- About this task
Give again, word for word, every line below from the one that has "def State.walkEnds (w" through the one that has "if s.walkReady walk then", both included, and no others.

- Information supplied
-- ==== Sys2Proof/Machine/Shared.lean ====
section
/-! DEFINITION. Shared regions: their definition, snoop answers, walks, flips, host failure, orphans and dynamic capacity
(spec/11_shared_regions.md). -/

namespace Sys2Proof.Machine

open Host (Outcome)

/-! Definition (R277, R278). -/

def State.shrSel (s : State) : Nat := s.stwF Reg.SHR_SEL 11 0

/-- Plots of buffer b. -/
def Region.bufPlots (g : Region) (b : Nat) : List Nat := rangePlots (g.base b) g.size
def Region.viewPlots (g : Region) : List Nat := rangePlots g.view g.size

/-- Two ranges of the same size n meet. -/
def meets (a b n m : Nat) : Bool := a < b + m && b < a + n

/-- The checks of R277 on region r as it is set up. -/
def State.regionOk (r : Nat) (g : Region) (s : State) : Bool :=
  let others := s.shr.regions.filter (fun e => e.1 ≠ r && e.2.enabled)
  let top (x : Nat) : Bool := x + g.size ≤ 2 ^ 36
  g.size ≠ 0 && top g.view && g.bufList.all (fun b => top (g.base b)) &&
  g.viewPlots.all (fun p => (s.plot p).isNone && !s.inSwin p) &&
  others.all (fun e => !meets g.view e.2.view g.size e.2.size) &&
  g.bufList.all (fun b =>
    (g.bufPlots b).all (fun p => match s.plot p with
      | some e => e.mode ≠ .fixed
      | none => false) &&
    g.bufList.all (fun c => c = b || !meets (g.base b) (g.base c) g.size g.size) &&
    others.all (fun e => !meets (g.base b) e.2.view g.size e.2.size &&
      e.2.bufList.all (fun c => !meets (g.base b) (e.2.base c) g.size e.2.size)))

/-- The fields that a write of SHR_CFG stores: ERR by W1C; NBUF and SIZE while the region is disabled. -/
def Region.writeCfg (v : W32) (g : Region) : Region :=
  let g := if bit 30 v then { g with cfgErr := false } else g
  if g.enabled then g else { g with nbuf := bits 29 28 v, size := bits 27 0 v }

/-- REGION_ENABLE (R277): a write of SHR_CFG with ENABLE set. -/
def execRegionEnable (v : W32) (s : State) : Outcome State Fault Refusal :=
  let r := s.shrSel
  let g := (s.region r).writeCfg v
  if g.enabled then .next (s.setRegion r g)
  else if s.regionOk r g then .next (s.setRegion r { g with enabled := true, cur := 0, pins := [] })
  else .next (s.modRegion r (fun g => { g with cfgErr := true }))

/-- REGION_DISABLE (R278): a write of SHR_CFG with ENABLE clear. -/
def execRegionDisable (s : State) : Outcome State Fault Refusal :=
  let r := s.shrSel
  let g := s.region r
  if !g.enabled then .next s
  else if g.pub.isSome || s.wtt.any (fun e => e.2.mapsRegion r) then .next (s.setRegion r { g with cfgErr := true })
  else .next (s.setRegion r { g with enabled := false, pins := [] })

/-! Answers of hosts (R283, R286). -/

/-- ENC of the tenant's entry that maps a line of a region's buffer through the view. -/
def State.viewEnc (t l : Nat) (s : State) : Option Nat :=
  match s.bufferOf (linePlot l) with
  | some (_, g, b) =>
    let p := g.view + (linePlot l - g.base b)
    let w := s.wttOf t
    ((w.live.map Prod.snd).find? (fun e => e.shared && e.plot ≤ p && p < e.plot + segPlots w.cfg)).bind (fun e => e.enc)
  | none => none

/-- Modified data that an owner writes back before it answers (R283); dropped where R289 drops its writes. -/
def State.writeBack (n : Snoop) (d : Line) (poison : Bool) (s : State) : State :=
  match s.dirOf n.line with
  | some e =>
    if e.st = .owned && nmem n.tenant e.holders then
      let old := match s.bufferOf (linePlot n.line) with
        | some (_, g, _) => g.pinnedOld n.tenant
        | none => false
      if old then s.countWrdrop n.tenant
      else
        let s := s.access (linePlot n.line) n.tenant
        (s.writeLine (tenantPort n.tenant) n.tenant (s.viewEnc n.tenant n.line) (n.line * 64) d fullBe poison).2
    else s
  | none => s

/-- SNOOP_RESPONSE (R283): the answer takes effect, and what waited on it goes on. -/
def execSnoopResponse (id : Nat) (rsp : SnpRsp) (s : State) : Outcome State Fault Refusal :=
  match s.shr.snoops.find? (fun n => n.id = id) with
  | none => .next s
  | some n =>
    let s := match rsp with
      | .clean => s
      | .writeback d p => s.writeBack n d p
    .next ((s.answered n).snoopDone n)

/-- BICONFLICT (R283). -/
def execBiconflict (t : Tenant) (line : BitVec 46) (s : State) : Outcome State Fault Refusal :=
  .next (s.emit (.biConflictAck t.toNat line.toNat))

/-- SNOOP_TIMEOUT (R286): a line failure, then as answered with no data. -/
def execSnoopTimeout (id : Nat) (s : State) : Outcome State Fault Refusal :=
  match s.shr.snoops.find? (fun n => n.id = id) with
  | none => .next s
  | some n => .next (((s.lineFailure n.line n.tenant).answered n).snoopDone n)

/-! Flips, pins and walks (R288, R290, R291). -/

/-- The flip of a publication: version, CURRENT buffer, and the requests that waited for it (R291). -/
def State.flipRegion (r : Nat) (s : State) : State :=
  match (s.region r).pub with
  | none => s
  | some p =>
    let s := s.modRegion r (fun g => { g with cur := p.buf.getD g.cur, ver := p.ver, pub := none })
    (s.modOp p.op (fun o => { o with res := some p.ver })).resume291

/-- A tenant's pin on a region is dropped. -/
def State.dropPin (t r : Nat) (s : State) : State :=
  s.modRegion r (fun g => { g with pins := g.pins.filter (fun p => p.tenant ≠ t) })

/-- A tenant's pin takes the current version and the CURRENT buffer. -/
def State.setPin (t r : Nat) (s : State) : State :=
  (s.dropPin t r).modRegion r (fun g => { g with pins := g.pins ++ [{ tenant := t, buf := g.cur, ver := g.ver }] })

/-- What a finished back-invalidation was for. -/
def State.walkEnds (w : WalkWhy) (s : State) : State :=
  match w with
  | .publish _ r => s.flipRegion r
  | .acquire op r => match s.op op with
    | some o => let s := s.setPin o.tenant r; s.modOp op (fun x => { x with res := some (s.region r).ver })
    | none => s
  | .release op r => match s.op op with
    | some o => (s.dropPin o.tenant r).modOp op (fun x => { x with done := some .ok })
    | none => s
  | .commit t => s.modWtt t (fun x => { x with pend := if x.pend = some .walking then some .clear else x.pend })
  | .flr t r => s.dropPin t r

/-- BACK_INVALIDATE_DONE (R290): every snoop of the walk is answered or has failed. -/
def execBackInvalidateDone (walk : Nat) (s : State) : Outcome State Fault Refusal :=
  match s.shr.walks.find? (fun w => w.id = walk) with
  | none => .next s
  | some w =>
    if s.walkReady walk then
      .next (((s.modShr (fun h => { h with walks := h.walks.filter (fun x => x.id ≠ walk) })).trimHeld w.plots).walkEnds w.why)
    else .next s

/-! Host failure (R293). -/

/-- A tenant fails for the directory: pins, holdings and the snoops that wait on it. -/
def State.failTenant (t : Nat) (s : State) : State :=
  s.withReady (fun s =>
    let s := forAll (s.shr.regions.map Prod.fst) (fun r s => s.dropPin t r) s
    let own := s.shr.dir.filter (fun e => e.2.st = .owned && nmem t e.2.holders)
    let s := forAll own (fun e s => s.orphan e.1 e.2) s
    let n := (own.filter (fun e => s.isOrphan e.1)).length
    let s := forAll (s.shr.dir.map Prod.fst) (fun l s => s.dropHolder l t) s
    let s := s.modShr (fun h => { h with sweeping := nins t h.sweeping, orphaned := tset 0 t n h.orphaned })
    forAll (s.shr.snoops.filter (fun x => x.tenant = t)) (fun x s => (s.answered x).snoopDone x) s)

def State.shrStatus (st : Status) (s : State) : State :=
  s.setStw Reg.SHR_CSTAT (at32 31 (b2n s.shr.relCmd.isSome) ||| at32 0 st.code)

/-- A command of SHR_CMD: refused during a conflict, while an earlier one runs, or where bad holds (Table SHR-8). -/
def State.shrCmd (bad : Bool) (f : State → State) (s : State) : State :=
  if s.conflict then s.shrStatus .stewardConflict
  else if s.shr.relCmd.isSome then s.shrStatus .slotBusy
  else if bad then s.shrStatus .badDescriptor
  else (f s).shrStatus .ok

/-- SHR_FAIL_TENANT (R293, Table SHR-8). -/
def execShrFailTenant (t : Tenant) (s : State) : Outcome State Fault Refusal :=
  .next (s.shrCmd false (fun s => s.failTenant t.toNat))

/-- FAILURE_SWEEP_END (R293): what the tenant's requests in flight made it hold is converted too. -/
def execFailureSweepEnd (t : Tenant) (s : State) : Outcome State Fault Refusal :=
  let n := t.toNat
  if nmem n s.shr.sweeping then
    let s := forAll ((s.shr.dir.filter (fun e => !e.2.coarse && e.2.st ≠ .orphaned && nmem n e.2.holders)).map Prod.fst)
      (fun l s => s.convertLine l) s
    let k := tget 0 n s.shr.orphaned
    let s := s.withReady (fun s => s.modShr (fun h => { h with sweeping := ndel n h.sweeping, orphaned := tdel n h.orphaned }))
    .next (s.logRec { typ := 0x0D, sev := 1, tenant := some n, aux0 := k })
  else .next s

/-! Orphans (R295). -/

def State.releaseOrphans (d : Dir → Bool) (s : State) : State :=
  s.modShr (fun h => { h with dir := h.dir.filter (fun e => !(e.2.st = .orphaned && d e.2)) })

/-- The release that runs in the background ends: its lines are INVALID and BUSY clears (R295; log 36). -/
def State.releaseTick (s : State) : State :=
  match s.shr.relCmd with
  | none => s
  | some (reg, n) =>
    ((s.releaseOrphans (fun d => if reg then d.region = n else nmem n d.holders)).modShr (fun h => { h with relCmd := none })).modStw
      Reg.SHR_CSTAT (setBit 31 false)

/-- RELEASE_REGION_ORPHANS (R295, Table SHR-8): it runs in the background while BUSY is set. -/
def execReleaseRegionOrphans (r : RegionId) (s : State) : Outcome State Fault Refusal :=
  .next (s.shrCmd (!(s.region r.toNat).enabled) (fun s => s.modShr (fun h => { h with relCmd := some (true, r.toNat) })))

/-- RELEASE_TENANT_ORPHANS (R295). -/
def execReleaseTenantOrphans (t : Tenant) (s : State) : Outcome State Fault Refusal :=
  .next (s.shrCmd false (fun s => s.modShr (fun h => { h with relCmd := some (false, t.toNat) })))

/-! Dynamic capacity (R297, R298). -/

/-- RELEASE_CAPACITY (R298): a record for every shared segment, and RELACK clears. -/
def execReleaseCapacity (r : RegionId) (t : Tenant) (s : State) : Outcome State Fault Refusal :=
  let n := t.toNat
  .next (s.shrCmd (!(s.region r.toNat).enabled) (fun s =>
    let w := s.wttOf n
    let l := (w.shared.filter (fun e => e.2.region = r.toNat)).map (fun e => e.1 * 2 ^ cfgSeg w.cfg)
    let s := s.capacity n 5 (l.map (fun a => (a, 2 ^ cfgSeg w.cfg, r.toNat)))
    if l = [] then s else s.modLd n (fun x => { x with dcToRelease := x.dcToRelease ++ l, relAck := false })))

/-- RELEASE_DYNAMIC_CAPACITY (R297, R298): the host releases the extent at a DPA. -/
def execReleaseDynamicCapacity (t : Tenant) (dpa : W64) (s : State) : Outcome State Fault Refusal :=
  .next (s.modLd t.toNat (fun x =>
    let l := x.dcToRelease.filter (fun a => a ≠ dpa.toNat)
    { x with dcToRelease := l, relAck := x.relAck || decide (l = []) }))

/-- ADD_DYNAMIC_CAPACITY_RESPONSE (R297, R298): accepted; access did not wait for it. -/
def execAddDynamicCapacityResponse (_t : Tenant) (s : State) : Outcome State Fault Refusal := .next s

end Sys2Proof.Machine
end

- Answer box
def State.walkEnds (w : WalkWhy) (s : State) : State :=
  match w with
  | .publish _ r => s.flipRegion r
  | .acquire op r => match s.op op with
    | some o => let s := s.setPin o.tenant r; s.modOp op (fun x => { x with res := some (s.region r).ver })
    | none => s
  | .release op r => match s.op op with
    | some o => (s.dropPin o.tenant r).modOp op (fun x => { x with done := some .ok })
    | none => s
  | .commit t => s.modWtt t (fun x => { x with pend := if x.pend = some .walking then some .clear else x.pend })
  | .flr t r => s.dropPin t r

/-- BACK_INVALIDATE_DONE (R290): every snoop of the walk is answered or has failed. -/
def execBackInvalidateDone (walk : Nat) (s : State) : Outcome State Fault Refusal :=
  match s.shr.walks.find? (fun w => w.id = walk) with
  | none => .next s
  | some w =>
    if s.walkReady walk then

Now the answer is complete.